The implied valuation of Swiggy, as per Baron's fair value estimate, is now lower than the market capitalisation of its biggest rival, Zomato. Zomato, which was listed in mid-2021, currently has a market capitalisation of around Rs 57,000 crore or around $6.6 billion as of May 26, assuming the value of one US dollar to be Rs 80. However, as of March 31, Zomato had a valuation of less than $5 billion.
Swiggy last raised funds in January 2022 at a valuation of $10.7 billion, which made it one of the most valuable startups in the country. However, the company's valuation has been in hot water since then, with Baron Capital and Invesco slashing its fair value in subsequent months.

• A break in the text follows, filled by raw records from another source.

-- ==== Sys2Proof/Machine/Stats.lean ====
section
/-! DEFINITION. Scene Statistics (02_scene_statistics_and_the_paper_map.md): the running sums of a frame being filled
(R23), the tile statistics record (R24 to R26), the paper map (R28), the motion count (R32), the focus measure (R34)
and the statistics requests (R33, R36). -/

namespace Sys2Proof.Machine

/-! ## The accumulation -/

/-- The number of tiles. -/
def tileCount : Nat := 768

/-- R23: the sums of a tile at a frame start. -/
def emptySums : TileSums := { sum := 0, blocks := List.replicate 64 0, detail := 0 }

/-- R23: the accumulation as it begins. -/
def emptyAccumulation : List TileSums := List.replicate tileCount emptySums

/-- The distance of two luma values. -/
def lumaGap (a b : Nat) : Nat := (a - b) + (b - a)

/-- R25: the sum of the differences between neighbours of a run of luma values. -/
def neighbourGaps : List Nat → Nat
  | a :: b :: rest => lumaGap a b + neighbourGaps (b :: rest)
  | _ => 0

/-- R23 to R25: a tile takes its 128 luma values of row y of the frame. -/
def addSegment (y : Nat) (segment : List Nat) (t : TileSums) : TileSums :=
  { sum := t.sum + segment.sum
    blocks := t.blocks.zipIdx.map fun (b, k) =>
      if k / 8 = y % 128 / 16 then b + ((segment.drop (16 * (k % 8))).take 16).sum else b
    detail := if y % 4 = 0 then t.detail + neighbourGaps segment else t.detail }

/-- R23: the accumulation takes row y of the frame. -/
def addRow (y : Nat) (luma : List Nat) (acc : List TileSums) : List TileSums :=
  acc.zipIdx.map fun (t, i) =>
    if i / 32 = y / 128 then addSegment y ((luma.drop (128 * (i % 32))).take 128) t else t

/-- R23: the luma values of a row's bytes, the second and fourth of each group of four. -/
def rowLuma : List Byte → List Nat
  | _ :: y :: rest => y.toNat :: rowLuma rest
  | _ => []

/-- R24, R25: the record of one tile. -/
def tileRecord (t : TileSums) : TileStat :=
  { mean := t.sum / 16384, white := (t.blocks.map fun b => b / 256).foldl max 0, detail := t.detail / 16 }

/-! ## What a publish does -/

/-- R28: one entry of the paper map. -/
def mapEntry (reseed : Bool) (floor w white : Nat) : Nat :=
  if white < floor then w else if reseed then white else (3 * w + white + 2) / 4

/-- R28: the paper map after a publish. -/
def updateMap (reseed : Bool) (floor : Nat) (record : List TileStat) (map : List Nat) : List Nat :=
  map.zipIdx.map fun (w, i) => match record[i]? with
    | some t => mapEntry reseed floor w t.white
    | none => w

/-- R32: the motion count of a frame's means against the previous ones. -/
def motionCount (delta : Nat) (prev : Option (List Nat)) (record : List TileStat) : Nat :=
  match prev with
  | none => 0
  | some means => ((means.zip record).filter fun (m, t) => delta ≤ lumaGap m t.mean).length

/-- R34: whether a tile has a pixel inside a window. -/
def tileInside (w : Window) (tile : Nat) : Bool :=
  let c := tile % 32
  let r := tile / 32
  decide (128 * c + 1 ≤ w.x0 + w.w) && decide (w.x0 ≤ 128 * c + 127) && decide (128 * r + 1 ≤ w.y0 + w.h) &&
    decide (w.y0 ≤ 128 * r + 127)

/-- R34: the tiles that are summed. -/
def measuredTiles (w : Window) : List Nat := (List.range tileCount).filter (tileInside w)

/-- R34: the focus measure of a record over a window. -/
def focusMeasure (w : Window) (record : List TileStat) : Nat :=
  ((measuredTiles w).map fun i => ((record[i]?).map TileStat.detail).getD 0).sum

/-- R27 steps 2 to 4: the paper map, the previous means, the motion count and the reseed flag. -/
def publishStatistics (record : List TileStat) (t : Statistics) : Statistics :=
  let motion := motionCount t.delta t.prev record
  { t with
    map := updateMap t.reseed t.floor record t.map
    prev := some (record.map TileStat.mean)
    motion := some motion
    reseed := decide (192 ≤ motion) }

/-! ## Requests -/

/-- R33: SET_MOTION_DELTA. -/
def takeSetMotionDelta (p : PortId) (delta : Byte) (s : State) : State :=
  let d := clamp 1 64 delta.toNat
  answer p .ok 0x29 (u8 d) { s with sst := { s.sst with delta := d } }

/-- R36: the SUMMARY section. -/
def summaryField (s : State) : List Byte :=
  let t := s.sst
  u8 t.floor ++ u8 t.delta ++ flagByte t.reseed ++ optionalField u16 t.motion ++
    optionalField u32 (t.focus.map Prod.fst) ++ optionalField u16 (t.focus.map Prod.snd) ++
    optionalField u16 s.sin.lastFrame

/-- R36, R196: the mean, white and detail of the tiles of a row, after their count. -/
def tileRowField (record : List TileStat) (row : Nat) : List Byte :=
  entryList (fun t => u8 (TileStat.mean t) ++ u8 t.white ++ u16 t.detail) ((record.drop (32 * row)).take 32)

/-- R36, R196: the paper map entries of a part, after their count byte (log 16). -/
def mapField (map : List Nat) (part : Nat) : List Byte :=
  Config.mapCount :: ((map.drop (256 * part)).take 256).flatMap u8

/-- R36: the slot a TILES source names: NEWEST or FROZEN; none for any other source. -/
def tileSource (source : Byte) (s : State) : Option (Option Nat) :=
  match source.toNat with
  | 0 => some (newestReady s)
  | 1 => some (holderSlot s .freeze)
  | _ => none

/-- R36: the TILES section. DESIGN CHOICE (log 44): a tile row above 23 answers BAD_PARAM also where the named slot does
not exist; R36 gives that BAD_PARAM and the NO_FRAME no order. -/
def takeTiles (p : PortId) (row source : Byte) (s : State) : State :=
  if 23 < row.toNat then answer p .badParam 0x28 [] s
  else match tileSource source s with
    | none => answer p .badParam 0x28 [] s
    | some none => answer p .noFrame 0x28 [] s
    | some (some n) =>
      answer p .ok 0x28 (u16 ((s.slot n).frame.getD 0) ++ tileRowField ((s.slot n).stats.getD []) row.toNat) s

/-- R36: GET_SCENE. -/
def takeGetScene (p : PortId) (sectionByte item source : Byte) (s : State) : State :=
  match sectionByte.toNat with
  | 0 => answer p .ok 0x28 (summaryField s) s
  | 1 =>
    if 2 < item.toNat then answer p .badParam 0x28 [] s
    else answer p .ok 0x28 (mapField s.sst.map item.toNat) s
  | 2 => takeTiles p item source s
  | _ => answer p .badParam 0x28 [] s

end Sys2Proof.Machine
end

Typically, private market valuations chase public market valuations and that seems to be the case with Swiggy. Zomato, at its peak, had a market capitalisation of more than $15.5 billion, which has more than halved since the start of 2022. With Zomato’s valuation hovering between $4-7 billion in the past year, investors seem to have pegged Swiggy’s valuation at around $6 billion, according to industry observers.
Baron Capital has now slashed the fair value of Swiggy for the second time in three months, similar to the US-based asset management company Invesco. Invesco effectively halved Swiggy's valuation to $5.5 billion as of January 31, 2023. In October, Invesco first reduced Swiggy's valuation to $8 billion and later further cut it to $5.5 billion.
Many US-based asset management companies (AMCs), including Baron Capital, have reduced the fair values of Indian startups due to the declining valuations of technology companies worldwide. Moneycontrol reported earlier this month that Vanguard lowered the valuation of the ride-hailing platform Ola to $4.8 billion.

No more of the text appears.